那天晚上温静纾从书房出来的时候,月亮已经偏西了。
她轻手轻脚带上书房的门,转身往自己房间走,走到门口又站住了。
走廊里安安静静,身后那扇门缝里暖黄的光还亮着。
她站在暗处看着那道光,心里又软又胀。
她推门进了房间,坐在床沿上,低头看着自己的手指。
指腹上还残留着攥他袖子时那股布料粗粝的触感。
她把手指收拢握成拳,藏进掌心里,然后弯起嘴角笑了好一会儿。
第二天早上温静纾下楼的时候裴聿珩已经坐在餐桌边了。
他面前摆着一碗粥和一碟咸菜,筷子搁在碗沿上,看到她下来的时候抬眼看了她一眼。
两个人目光对上的一瞬间,都顿了一下。
温静纾快步走过去在他对面坐下,拿起自己那碗粥的时候低头喝了一大口。
粥有点烫,她没防备被烫得嘶了一声,对面的裴聿珩伸手把她面前的咸菜碟往她那边推了推。
"慢点喝。"
他说话的语气跟平时没什么两样,可她注意到他说这三个字的时候,嘴角那条线比往常软了一点。
温静纾端着碗从碗沿上方看了他一眼,然后低下头继续喝粥,耳朵根热乎乎的。
林桂芝从厨房出来的时候看了两人一眼,目光在温静纾泛红的耳朵上停了一瞬,什么也没说,转身又进了厨房。
那天早晨温静纾去工坊的路上脚步比往常轻快。
秋天早晨的风带着露水和枯草混在一起的气味从巷子里穿过来,她走在北街上,觉得路两边的梧桐叶子比昨天黄了好几分,那种颜色看着格外顺眼。
白天还是忙。
省城百货公司的首批订单下来了,量不小,她得把生产计划重新排一遍。
新招的两个绣娘还在试用期,春妮儿带着她们上手的时候时不时过来问她这个针法对不对、那个配色行不行。
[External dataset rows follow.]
/-! ## Registers of the PF that act (chapters 9 to 11) -/

/-- R335, R379: a write command stores the data registers in the selected endpoint entry, and a load command returns the entry to them;
on the manager of a domain a write reaches the other members, and elsewhere DOM_REG is not written. A write of a shard-map register on
the manager that changes no entry does nothing; one that changes some makes the next version and sends it.
R379, R386: a member takes a newer shard map and the registry entries it is sent; an older version changes nothing. A request to refill
is answered once what this part knows has been sent; when the refill is over FXT_DOM_STAT.REFILL is 0. -/
def Obligations.RegistriesAreWrittenAndSpread : Prop :=
  (∀ s : State, s.pfReady →
    (let n := s.fld F.FXT_EP_SEL_NODE
     let u := s.putEps [(n, s.epData)]
     u.ep n = s.epData ∧ (∀ m, m ≠ n → u.ep m = s.ep m) ∧
     (s.isManager = false → exec (.epWrite 0) s = .next u) ∧
     (s.isManager = true → exec (.epWrite 0) s = .next (u.svcAll (.regUpdate [(n, s.epData)] []) s.otherMembers))) ∧
    (∃ t, exec (.epLoad 0) s = .next t ∧ t.fxt = s.fxt ∧
      ∀ i, i < 8 → t.fld F.FXT_EP_DATA_BYTES i = (s.ep (s.fld F.FXT_EP_SEL_NODE)).toNat / 2 ^ (64 * i) % 2 ^ 64) ∧
    (let n := s.fld F.FXT_DOM_REG_SEL_ENTRY
     let e := BitVec.ofNat 128 (s.fld F.FXT_DOM_REG_DATA_BYTES 0 + s.fld F.FXT_DOM_REG_DATA_BYTES 1 * 2 ^ 64)
     (s.isManager = false → exec (.domRegWrite 0) s = .next s) ∧
     (s.isManager = true →
       exec (.domRegWrite 0) s = .next ((s.putRegs [(n, e)]).svcAll (.regUpdate [] [(n, e)]) s.otherMembers)) ∧
     ∃ t, exec (.domRegLoad 0) s = .next t ∧ t.dom = s.dom ∧
       ∀ i, i < 2 → t.fld F.FXT_DOM_REG_DATA_BYTES i = spGet 0 s.dom.registry n / 2 ^ (64 * i) % 2 ^ 64) ∧
    (∀ (n : Nat) (v : Word32), n < 1024 →
      let r := s.putMap ((List.range 4).map fun k => (4 * n + k, v.toNat / 256 ^ k % 256))
      let u := r.1.setDom fun d => { d with mapVer := d.mapVer + 1 }
      (s.isManager = false ∨ r.2 = [] → exec (.shardMapWrite 0 n v) s = .next s) ∧
      (s.isManager = true → r.2 ≠ [] → exec (.shardMapWrite 0 n v) s =
        .next ((u.svcAll (.mapUpdate u.dom.mapVer u.shardMap) u.otherMembers).homesMoved r.2)))) ∧
  ((∀ (s : State) (src ver : Nat) (map : List Nat), s.listening → s.inDomain = true → s.isManager = false → src ≠ s.ownPart →
    (ver ≤ s.dom.mapVer → exec (.mapUpdate src ver map) s = .next s) ∧
    (s.dom.mapVer < ver →
      let r := s.putMap ((List.range map.length).zip map)
      exec (.mapUpdate src ver map) s = .next ((r.1.setDom fun d => { d with mapVer := ver }).homesMoved r.2))) ∧
  (∀ (s : State) (src n : Nat) (e : Word512) (m : Nat) (g : Word128), s.listening → s.inDomain = true → s.isManager = false →
    src ≠ s.ownPart → ∃ t, exec (.regUpdate src [(n, e)] [(m, g)]) s = .next t ∧ t.ep n = e ∧ (∀ k, k ≠ n → t.ep k = s.ep k) ∧
      spGet 0 t.dom.registry m = g.toNat ∧ (∀ k, k ≠ m → spGet 0 t.dom.registry k = spGet 0 s.dom.registry k) ∧ t.regs = s.regs) ∧
  (∀ (s : State) (src part : Nat), s.open_ → s.inDomain = true →
    let u := (s.setFld F.FXT_DOM_STAT_REFILL 1).refillAll (fun _ => true) [part] s.pxi.anchors
    exec (.refill src part) s = .next (u.svc src (.refillReply part))) ∧
  ∀ s : State, ∃ t, exec .homeRefillDone s = .next t ∧ t.fld F.FXT_DOM_STAT_REFILL = 0 ∧ t.dom = s.dom ∧ t.pxi = s.pxi ∧ t.fxt = s.fxt)

/-- R422, R424, R427: a write command gives the selected subscriber or service the values of the data registers and cuts its buckets to
the new sizes; a load command returns them; a sample adds one depth and delay per context; selecting a sample loads it, and CLEAR resets
it. No packet is lost. -/
def Obligations.EgressSettingsAndSamples : Prop :=
  ∀ s : State, s.pfReady →
    (let n := s.fld F.EGS_SUB_SEL_SUB
     ∃ t, exec (.egsSubWrite 0) s = .next t ∧
       t.egsSub n = { cir := s.fld F.EGS_SUB_DATA0_CIR, pir := s.fld F.EGS_SUB_DATA0_PIR, weight := s.fld F.EGS_SUB_DATA0_WEIGHT,
                      service := s.fld F.EGS_SUB_DATA0_SERVICE, cbs := s.fld F.EGS_SUB_DATA1_CBS,
                      pbs := s.fld F.EGS_SUB_DATA1_PBS } ∧
       (∀ m, m ≠ n → t.egsSub m = s.egsSub m) ∧ (∀ m, t.egsSvc m = s.egsSvc m) ∧
       (∀ x ∈ t.egs.subBk, x.1.2 = n → x.2.c ≤ bucketSize (t.egsSub n).cbs ∧ x.2.p ≤ bucketSize (t.egsSub n).pbs) ∧
       t.egs.queue = s.egs.queue ∧ t.regs = s.regs) ∧
    (let e := s.egsSub (s.fld F.EGS_SUB_SEL_SUB)
     ∃ t, exec (.egsSubLoad 0) s = .next t ∧ t.egs = s.egs ∧ t.fld F.EGS_SUB_DATA0_CIR = e.cir % 2 ^ 20 ∧
       t.fld F.EGS_SUB_DATA0_PIR = e.pir % 2 ^ 20 ∧ t.fld F.EGS_SUB_DATA0_WEIGHT = e.weight % 2 ^ 16 ∧
       t.fld F.EGS_SUB_DATA0_SERVICE = e.service % 8 ∧ t.fld F.EGS_SUB_DATA1_CBS = e.cbs % 2 ^ 16 ∧
       t.fld F.EGS_SUB_DATA1_PBS = e.pbs % 2 ^ 16) ∧
    (let n := s.fld F.EGS_SVC_SEL_SVC
     ∃ t, exec (.egsSvcWrite 0) s = .next t ∧
       t.egsSvc n = { cir := s.fld F.EGS_SVC_DATA0_CIR, pir := s.fld F.EGS_SVC_DATA0_PIR, weight := s.fld F.EGS_SVC_DATA0_WEIGHT,
                      service := 0, cbs := s.fld F.EGS_SVC_DATA1_CBS, pbs := s.fld F.EGS_SVC_DATA1_PBS } ∧
       (∀ m, m ≠ n → t.egsSvc m = s.egsSvc m) ∧ (∀ m, t.egsSub m = s.egsSub m) ∧
       (∀ x ∈ t.egs.svcBk, x.1 = (n / 8, n % 8) → x.2.c ≤ bucketSize (t.egsSvc n).cbs ∧ x.2.p ≤ bucketSize (t.egsSvc n).pbs) ∧
       t.egs.queue = s.egs.queue ∧ t.regs = s.regs) ∧
    (let e := s.egsSvc (s.fld F.EGS_SVC_SEL_SVC)
     ∃ t, exec (.egsSvcLoad 0) s = .next t ∧ t.egs = s.egs ∧ t.fld F.EGS_SVC_DATA0_CIR = e.cir % 2 ^ 20 ∧
       t.fld F.EGS_SVC_DATA0_PIR = e.pir % 2 ^ 20 ∧ t.fld F.EGS_SVC_DATA0_WEIGHT = e.weight % 2 ^ 16 ∧
       t.fld F.EGS_SVC_DATA1_CBS = e.cbs % 2 ^ 16 ∧ t.fld F.EGS_SVC_DATA1_PBS = e.pbs % 2 ^ 16) ∧
    (let u := s.reach (s.egs.sampledAt + max 1 (s.fld F.EGS_CFG_PERIOD) * cyclesPerUs)
     ∃ t, exec .egsSample s = .next t ∧ t.cycles = u.cycles ∧ t.egs.queue = s.egs.queue ∧ t.egs.subBk = s.egs.subBk ∧ t.regs = s.regs ∧
      ((s.ctxs.map (·.r.ctx)).Nodup → ∀ c ∈ s.ctxs.map (·.r.ctx), spGet Sample.zero t.egs.subSmp c =
        let p := u.sampleOf fun x => x.sub == c
        (spGet Sample.zero s.egs.subSmp c).add p.1 p.2)) ∧
    ∀ v : Word32,
      let i := v.toNat % 4096
      let x := if v.toNat / 4096 % 2 = 0 then spGet Sample.zero s.egs.subSmp i else spGet Sample.zero s.egs.svcSmp i
      ∃ t, exec (.egsSampleSelect 0 v) s = .next t ∧ t.egs.queue = s.egs.queue ∧
        t.fld F.EGS_SAMPLE_DATA0_DEPTH_MAX = x.depth % 2 ^ 32 ∧ t.fld F.EGS_SAMPLE_DATA0_DELAY_MAX = x.delay % 2 ^ 32 ∧
        t.fld F.EGS_SAMPLE_DATA1_DELAY_SUM = x.sum % 2 ^ 40 ∧ t.fld F.EGS_SAMPLE_DATA1_SAMPLES = x.count % 2 ^ 24 ∧
        (v.toNat / 8192 % 2 = 0 → t.egs = s.egs) ∧
        (v.toNat / 8192 % 2 = 1 → v.toNat / 4096 % 2 = 0 →
          spGet Sample.zero t.egs.subSmp i = Sample.zero ∧ t.egs.svcSmp = s.egs.svcSmp) ∧
        (v.toNat / 8192 % 2 = 1 → v.toNat / 4096 % 2 = 1 →
          spGet Sample.zero t.egs.svcSmp i = Sample.zero ∧ t.egs.subSmp = s.egs.subSmp)

/-! ## The Lathe transport (chapter 9) -/

/-- R337 to R339, R362, R394, R421: a message that may leave and whose destination is cached is sent; one that may not stays. A miss is
counted, loaded, and the waiting message leaves if it may. EGS sends the packet its rules pick and takes it out of the queue. A rate grows
by AI after INC_GAP, up to the starting rate. A pace notice for a changed level posts one message that carries the level. -/
def Obligations.MessagesLeave : Prop :=
  (∀ (s : State) (dst msgid : Nat) (m : TxMsg), s.msg? dst msgid = some m →
    (s.maySend m = false ∨ dst ∉ s.fxt.cached → exec (.messageSend dst msgid) s = .next s) ∧
    (s.maySend m = true → dst ∈ s.fxt.cached → exec (.messageSend dst msgid) s =
      .next (((s.setFxt fun x => { x with cached := dst :: x.cached.filter (· ≠ dst) }).bump F.FXT_DEST_STAT_HITS).firstSend m))) ∧
  (∀ (s : State) (node : Nat) (l : List Nat), node ∉ s.fxt.cached → s.cacheRoom node = some l →
    let u := (s.setFxt fun x => { x with cached := l }).bump F.FXT_DEST_STAT_MISSES
    ((∀ m ∈ s.fxt.msgs, m.dst = node → m.sent = true) → exec (.destCacheLoad node) s = .next u) ∧
    (∀ m, (s.fxt.msgs.find? fun m => m.dst == node && !m.sent) = some m → u.maySend m = true →
      exec (.destCacheLoad node) s = .next (u.firstSend m))) ∧
  (∀ (s : State) (i : Nat), s.dead = false →
    (s.ifaceUp i = false ∨ (s.pickPacket i).2 = none → exec (.egsPacketSelect i) s = .next s) ∧
    (∀ u h, s.ifaceUp i = true → s.pickPacket i = (u, some h) →
      let v := u.takePacket h
      let w := v.sendBody i h.dst h.body ((v.msg? h.dst h.msgid).any fun m => m.left == 1)
      ((∃ m, h.body = .svc m) ∨ (∃ p, h.body = .pkt p ∧ p.typ ≠ .readResp) →
        exec (.egsPacketSelect i) s = .next (w.packetLeft h.dst h.msgid)) ∧
      (∀ p, h.body = .pkt p → p.typ = .readResp → exec (.egsPacketSelect i) s = .next w))) ∧
  (∀ (s : State) (node r : Nat), (s.dest node).rate = some r →
    ∃ t, exec (.ccRateIncrease node) s = .next t ∧
      (t.dest node).rate = some (max 1000000 (min (s.startRate node) (r + s.fld F.FXT_CC_CFG_AI * 1000000))) ∧
      (s.dest node).quiet + max 1 (s.fld F.FXT_CC_CFG_INC_GAP) * cyclesPerUs ≤ t.cycles ∧ (t.dest node).quiet = t.cycles ∧
      (∀ n, n ≠ node → t.dest n = s.dest n) ∧ t.fxt.msgs = s.fxt.msgs ∧ t.regs = s.regs) ∧
  ∀ (s : State) (c : CmdId) (p : Plan), s.att.plans.find? (fun x => x.id == c) = some p →
    (p.pace = false ∨ p.lastLevel = s.level → exec (.paceNoticeSend c) s = .next s) ∧
    (p.pace = true → p.lastLevel ≠ s.level →
      ∃ t m b imm, exec (.paceNoticeSend c) s = .next t ∧ t.fxt.msgs = s.fxt.msgs ++ [m] ∧ m.dst = p.pacePart ∧ m.ctx = p.ctx ∧
        m.pace = true ∧ m.carry = .data p.paceRkey p.paceOff b (some imm) ∧ imm.toNat % 256 = s.level % 16 ∧
        b = paceBytes (s.fld F.FXT_NODE_NODE) s.level p.lastLevel (p.paceSeq + 1) p.nseq t.cycles ∧
        (∀ y ∈ t.att.plans, y.id = c → y.lastLevel = s.level ∧ y.paceSeq = p.paceSeq + 1) ∧
        (∀ last, p.lastSent = some last → last + max 1 (s.fld F.FXT_DOM_CFG2_PACE_GAP) * cyclesPerUs ≤ t.cycles))

/-- R331, R333, R341, R343 to R345, R349, R497: a frame that fails a check of its link or header is discarded with that check's count. A
packet of a message known to be complete or refused is answered again and counted. A new WRITE passes its region check and is placed, or
is refused; one with the whole message is stored and acknowledged. In HOLD and PARK it is told to come again. Reads are answered, and read
data, ACK and NAK act on the message they name. -/
def Obligations.PacketsAreTaken : Prop :=
  (∀ (s u : State) (x : RxFrame), s.listening → s.linkCheck x = some u →
    (x.p.typ = .write ∨ x.p.typ = .service → exec (.packetRx x) s = .next u) ∧
    (x.p.typ = .readReq → exec (.readReq x) s = .next u) ∧ (x.p.typ = .readResp → exec (.readResp x) s = .next u) ∧
    (x.p.typ = .ack → exec (.ack x) s = .next (s.traced u)) ∧ (x.p.typ = .nak → exec (.nak x) s = .next (s.traced u))) ∧
  ∀ (s u : State) (x : RxFrame), s.hears x u →
    (x.p.typ = .write ∨ x.p.typ = .service → u.asleep = true → exec (.packetRx x) s = .next (u.busyNak x).wakeFab) ∧
    (∀ e, x.p.typ = .write ∨ x.p.typ = .service → u.asleep = false → u.dup? x.p.src x.p.msgid = some e → e.st ≠ 0 →
      exec (.packetRx x) s = .next ((u.bump F.FXT_DUP_STAT_DUPLICATES).answer x e.status false)) ∧
    (u.asleep = false → u.dup? x.p.src x.p.msgid = none →
      (x.p.typ = .service → x.p.svcUnknown = false → exec (.packetRx x) s = .next (u.rxPlace x none)) ∧
      (x.p.typ = .service → x.p.svcUnknown = true → exec (.packetRx x) s = .next (u.refuse x St.badField)) ∧
      (∀ r, x.p.typ = .write → u.regionCheck x.p x.p.payload.length true = .ok r →
        exec (.packetRx x) s = .next (u.rxPlace x (some r))) ∧
      (∀ st v, x.p.typ = .write → u.regionCheck x.p x.p.payload.length true = .error st → u.filterRoom = some v →
        exec (.packetRx x) s = .next (v.refuse x st)) ∧
      (∀ r v, u.filterRoom = some v → u.reasm? x.p.src x.p.msgid = none → u.fxt.reasm.length < 8192 → r.hostMem = true →
        x.p.payload ≠ [] →
        let w := v.setDup x.p.src x.p.msgid 0 0
        w.xlatOk (w.funcOf r.ctx) (r.addr + x.p.roff) x.p.payload.length = false →
        u.rxPlace x (some r) = w.refuse x St.accessDenied) ∧
      (∀ r v, u.filterRoom = some v → u.reasm? x.p.src x.p.msgid = none → u.fxt.reasm.length < 8192 → r.hostMem = false →
        x.p.payload ≠ [] → x.p.payload.length = x.p.mlen → x.p.hasImm = false →
        let w := ((v.setDup x.p.src x.p.msgid 0 0).chargeFab r.ctx x.p.mlen false).regionStore r x.p.roff x.p.payload
        u.rxPlace x (some r) =
          (w.setReasm ((⟨x.p.src, x.p.msgid, [], false, 0, x.p.roff⟩ : Reasm).add x w.cycles)).rxDone x x.ce)) ∧
    (x.p.typ = .readReq →
      (u.asleep = true → exec (.readReq x) s = .next { u with pm := { u.pm with reqs := u.pm.reqs ++ [x] } }) ∧
      (u.asleep = false → exec (.readReq x) s = .next (u.rxRead x)) ∧
      (∀ st, u.regionCheck x.p x.p.mlen false = .error st →
        u.rxRead x = (u.bump F.FXT_RX_STAT_REFUSED).answer x st false)) ∧
    (x.p.typ = .readResp → exec (.readResp x) s = .next (u.rxResp x)) ∧
    (let v := if x.p.ece then u.gotEce x.p.src else u
     (x.p.typ = .ack → exec (.ack x) s = .next (s.traced (v.acked x.p.src x.p.msgid))) ∧
     (x.p.typ = .nak → exec (.nak x) s = .next (s.traced (v.naked x.p.src x.p.msgid x.p.status))))
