/-- The command in flight that a row names. -/
def Instr.cmd? : Instr → Option CmdId
  | .ringReadComplete x _ | .ringReadTimeout x | .hostAccessTimeout x | .seqOpen x | .seqFork x | .seqClose x
  | .kvAppend x | .kvAppendRefill x | .fence x | .hintCold x | .hintWarm x | .hintHeavy x | .statsRead x | .stepPlan x
  | .planPinExpire x | .attend x | .pagesDeliver x | .pagesPlace x | .pagesDrop x | .prefixLookup x | .pxiNext x
  | .prefixPublish x | .prefixRetire x | .tableLoad x _ | .regionRegister x | .regionRevoke x | .rmaWrite x
  | .rmaWriteImm x | .rmaRead x | .rmaFlush x | .wrArm x | .triggerFire x | .wrArmTimeout x | .blankMount x _
  | .paceNoticeSend x | .remoteLookupTimeout x | .allocWaitExpire x | .hostReadComplete x _ => some x
  | .cascClaim x => some x.cmd
  | .expertUnlockWrite .. | .registerWrite .. | .lowerHalfRead .. | .badRegisterAccess .. | .doorbellWrite ..
  | .create .. | .destroy .. | .stop .. | .resume .. | .query .. | .queueDrained .. | .cqDoorbellWrite ..
  | .eqDoorbellWrite .. | .msixHoldExpire .. | .rcpAttrWrite .. | .trigValWrite .. | .teardown .. | .bringup ..
  | .epWrite .. | .epLoad .. | .domRegWrite .. | .domRegLoad .. | .egsSubWrite .. | .egsSubLoad .. | .egsSvcWrite ..
  | .egsSvcLoad .. | .egsSampleSelect .. | .calStart .. | .capWrite .. | .hbmRetireCmd .. | .pmTargetWrite ..
  | .shardMapWrite .. | .portModeWrite .. | .descriptorFetch | .seqReferencesRemoved .. | .spilledRecordRestore ..
  | .heavyWindowEnd .. | .profileLoadDone .. | .pinWaitResume .. | .chunkPlacementRound .. | .chunkComplete ..
  | .leaseExpire .. | .cursorExpire .. | .revokeDrainComplete .. | .mountStepComplete | .messageSend ..
  | .destCacheLoad .. | .egsPacketSelect .. | .packetRx .. | .readReq .. | .readResp .. | .ack .. | .nak ..
  | .retxTimeout .. | .busyResend .. | .busyTimeExpire .. | .readRetry .. | .reasmTimeout .. | .ccRateIncrease ..
  | .mkaRekey .. | .egsSample | .leaseReq .. | .leaseGrant .. | .electionStart | .electionRetry | .voterPromiseLapse
  | .voterHoldEnd | .heartbeatTimer | .heartbeat .. | .hbAck .. | .managerLeaseEnd | .attachmentExpire
  | .memberLost .. | .join .. | .admitMsg .. | .admitWindowEnd | .mapUpdate .. | .regUpdate .. | .lookupReq ..
  | .lookupResp .. | .insert .. | .retire .. | .trim .. | .refill .. | .homeRefillDone | .rowsReq .. | .rowsResp ..
  | .rowsDone .. | .pageReq .. | .pageData .. | .pageAck .. | .refRelease .. | .refReleaseRetry .. | .cascQuery ..
  | .cascMemberSearchDone | .cascArbitration .. | .cascResult .. | .cascStrobeTimeout | .cascRdyTimeout
  | .cascStuckClaim | .promotionComplete .. | .flashReadComplete .. | .rbTimeout .. | .lowerCopyReadComplete ..
  | .flashProgramComplete .. | .eagerWritebackStart .. | .t1Eviction .. | .t1AllocResume .. | .flashReserveReclaim
  | .creditAccrue .. | .hbmUncorrectable .. | .journalCommit | .journalCommitComplete | .sliceEnd .. | .graceExpire ..
  | .stagingFillDone .. | .contextFaultTeardown .. | .teardownReleaseDone .. | .flr .. | .aeFence .. | .ccFence ..
  | .deviceError .. | .d2dLinkFailure .. | .sysclkFault | .capLoopTick .. | .levelFallStep | .throttleEventGapEnd ..
  | .sensorRead .. | .thermalLoopTick | .thermalTrip .. | .droopTrip .. | .stretchEnd .. | .droopDecay | .pwrbrkAssert
  | .pwrbrkRelease | .brkTimeout | .pmbusPoll .. | .pmbusPollTimeout .. | .pmbusAlert .. | .calWindowEnd .. | .por ..
  | .fund | .hbmTrainingDone | .pcieLinkUp | .moduleIdentityRead .. | .idleEntry | .lowpowerDrainDone
  | .lowpowerDrainTimeout | .wake .. | .lowpowerExitDone | .spdmRequest .. | .lockInterface .. | .ideKm ..
  | .debugUnlock .. | .tlsHandshake .. | .tlsIdleTimeout .. | .mgmtLinkLoss | .regRead .. | .telemetry .. | .attest ..
  | .debugChallenge .. | .setCap .. | .reset .. | .stage .. | .mount .. | .commitSvn .. | .debugToken ..
  | .decommission .. | .returnStep .. | .mi3cStallTimeout | .spiBusyTimeout | .jtagInstruction .. | .correctedError ..
  | .ethLinkLoss .. | .ethLinkUp .. | .mkaFrame .. | .pfcFrame .. | .mgmtPhyInt .. | .mgmtPhyPoll ..
  | .cascClaimObserved .. | .cascClaimReleased | .insertReply .. | .retireReply .. | .admitReply ..
  | .startInterface .. | .stopInterface .. | .ideIntegrityFailure .. | .rampStepEnd .. => none

/-- The function whose access a row is. -/
def Instr.func? : Instr → Option Nat
  | .expertUnlockWrite x _ | .registerWrite x _ _ _ | .lowerHalfRead x _ _ | .badRegisterAccess x _ _ _
  | .doorbellWrite x _ _ _ | .create x _ | .destroy x _ | .stop x _ | .resume x _ | .query x _
  | .cqDoorbellWrite x _ _ _ | .eqDoorbellWrite x _ _ | .rcpAttrWrite x _ _ | .trigValWrite x _ _ | .teardown x _
  | .bringup x _ | .epWrite x | .epLoad x | .domRegWrite x | .domRegLoad x | .egsSubWrite x | .egsSubLoad x
  | .egsSvcWrite x | .egsSvcLoad x | .egsSampleSelect x _ | .calStart x _ | .capWrite x _ | .hbmRetireCmd x _
  | .pmTargetWrite x _ | .shardMapWrite x _ _ | .portModeWrite x _ _ => some x
  | .queueDrained .. | .msixHoldExpire .. | .descriptorFetch | .ringReadComplete .. | .ringReadTimeout ..
  | .hostAccessTimeout .. | .seqOpen .. | .seqFork .. | .seqClose .. | .seqReferencesRemoved ..
  | .spilledRecordRestore .. | .kvAppend .. | .kvAppendRefill .. | .fence .. | .hintCold .. | .hintWarm ..
  | .hintHeavy .. | .heavyWindowEnd .. | .statsRead .. | .stepPlan .. | .planPinExpire .. | .attend ..
  | .profileLoadDone .. | .pinWaitResume .. | .chunkPlacementRound .. | .chunkComplete .. | .leaseExpire ..
  | .pagesDeliver .. | .pagesPlace .. | .pagesDrop .. | .prefixLookup .. | .pxiNext .. | .prefixPublish ..
  | .prefixRetire .. | .cursorExpire .. | .tableLoad .. | .regionRegister .. | .regionRevoke ..
  | .revokeDrainComplete .. | .rmaWrite .. | .rmaWriteImm .. | .rmaRead .. | .rmaFlush .. | .wrArm ..
  | .triggerFire .. | .wrArmTimeout .. | .blankMount .. | .mountStepComplete | .messageSend .. | .destCacheLoad ..
  | .egsPacketSelect .. | .packetRx .. | .readReq .. | .readResp .. | .ack .. | .nak .. | .retxTimeout ..
  | .busyResend .. | .busyTimeExpire .. | .readRetry .. | .reasmTimeout .. | .ccRateIncrease .. | .mkaRekey ..
  | .egsSample | .paceNoticeSend .. | .leaseReq .. | .leaseGrant .. | .electionStart | .electionRetry
  | .voterPromiseLapse | .voterHoldEnd | .heartbeatTimer | .heartbeat .. | .hbAck .. | .managerLeaseEnd
  | .attachmentExpire | .memberLost .. | .join .. | .admitMsg .. | .admitWindowEnd | .mapUpdate .. | .regUpdate ..
  | .lookupReq .. | .lookupResp .. | .remoteLookupTimeout .. | .insert .. | .retire .. | .trim .. | .refill ..
  | .homeRefillDone | .rowsReq .. | .rowsResp .. | .rowsDone .. | .pageReq .. | .pageData .. | .pageAck ..
  | .refRelease .. | .refReleaseRetry .. | .cascClaim .. | .cascQuery .. | .cascMemberSearchDone | .cascArbitration ..
  | .cascResult .. | .cascStrobeTimeout | .cascRdyTimeout | .cascStuckClaim | .promotionComplete ..
  | .flashReadComplete .. | .rbTimeout .. | .lowerCopyReadComplete .. | .flashProgramComplete ..
  | .eagerWritebackStart .. | .t1Eviction .. | .t1AllocResume .. | .allocWaitExpire .. | .flashReserveReclaim
  | .creditAccrue .. | .hbmUncorrectable .. | .journalCommit | .journalCommitComplete | .sliceEnd .. | .graceExpire ..
  | .stagingFillDone .. | .contextFaultTeardown .. | .teardownReleaseDone .. | .flr .. | .aeFence .. | .ccFence ..
  | .deviceError .. | .d2dLinkFailure .. | .sysclkFault | .capLoopTick .. | .levelFallStep | .throttleEventGapEnd ..
  | .sensorRead .. | .thermalLoopTick | .thermalTrip .. | .droopTrip .. | .stretchEnd .. | .droopDecay | .pwrbrkAssert
  | .pwrbrkRelease | .brkTimeout | .pmbusPoll .. | .pmbusPollTimeout .. | .pmbusAlert .. | .calWindowEnd .. | .por ..
  | .fund | .hbmTrainingDone | .pcieLinkUp | .moduleIdentityRead .. | .idleEntry | .lowpowerDrainDone
  | .lowpowerDrainTimeout | .wake .. | .lowpowerExitDone | .spdmRequest .. | .lockInterface .. | .ideKm ..
  | .debugUnlock .. | .tlsHandshake .. | .tlsIdleTimeout .. | .mgmtLinkLoss | .regRead .. | .telemetry .. | .attest ..
  | .debugChallenge .. | .setCap .. | .reset .. | .stage .. | .mount .. | .commitSvn .. | .debugToken ..
  | .decommission .. | .returnStep .. | .mi3cStallTimeout | .spiBusyTimeout | .jtagInstruction .. | .correctedError ..
  | .ethLinkLoss .. | .ethLinkUp .. | .mkaFrame .. | .pfcFrame .. | .mgmtPhyInt .. | .mgmtPhyPoll ..
  | .cascClaimObserved .. | .cascClaimReleased | .hostReadComplete .. | .insertReply .. | .retireReply ..
  | .admitReply .. | .startInterface .. | .stopInterface .. | .ideIntegrityFailure .. | .rampStepEnd .. => none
她在工坊里来来回回走了一整天,鞋底沾了一层院子里的细灰。
可跟以前不一样了,她心里那间被搬空了家具的房间现在又重新摆满了东西,暖融融的,不像夏天那种燥热,是秋天太阳照在后背上的那种妥帖的温度。
晚上回到家的时候裴聿珩正坐在沙发上看一本什么书。
她换了鞋走进客厅在他旁边坐下来,他没有抬头,但把书往她那边偏了偏,让她看到封面上印着的字。
是本关于企业管理的小册子,封底印着内部资料不得外传的字样。
"哪儿来的?"
温静纾凑过去看了一眼。
"部队图书馆翻到的,讲的是地方企业经营管理的一些案例,虽然年代早了点,但有些思路还能用。"
温静纾把册子接过来翻了翻,里面用铅笔在一些段落旁边做了标注,字迹端正清晰,标注的内容都是批注式的简语。
她翻了两页合上,侧过头看着他。
"你什么时候翻的?"
裴聿珩没抬眼,翻了一页手里的书,语气平平淡淡。
"午休的时候翻了翻。"
温静纾抱着那本小册子靠进沙发里,嘴角弯着。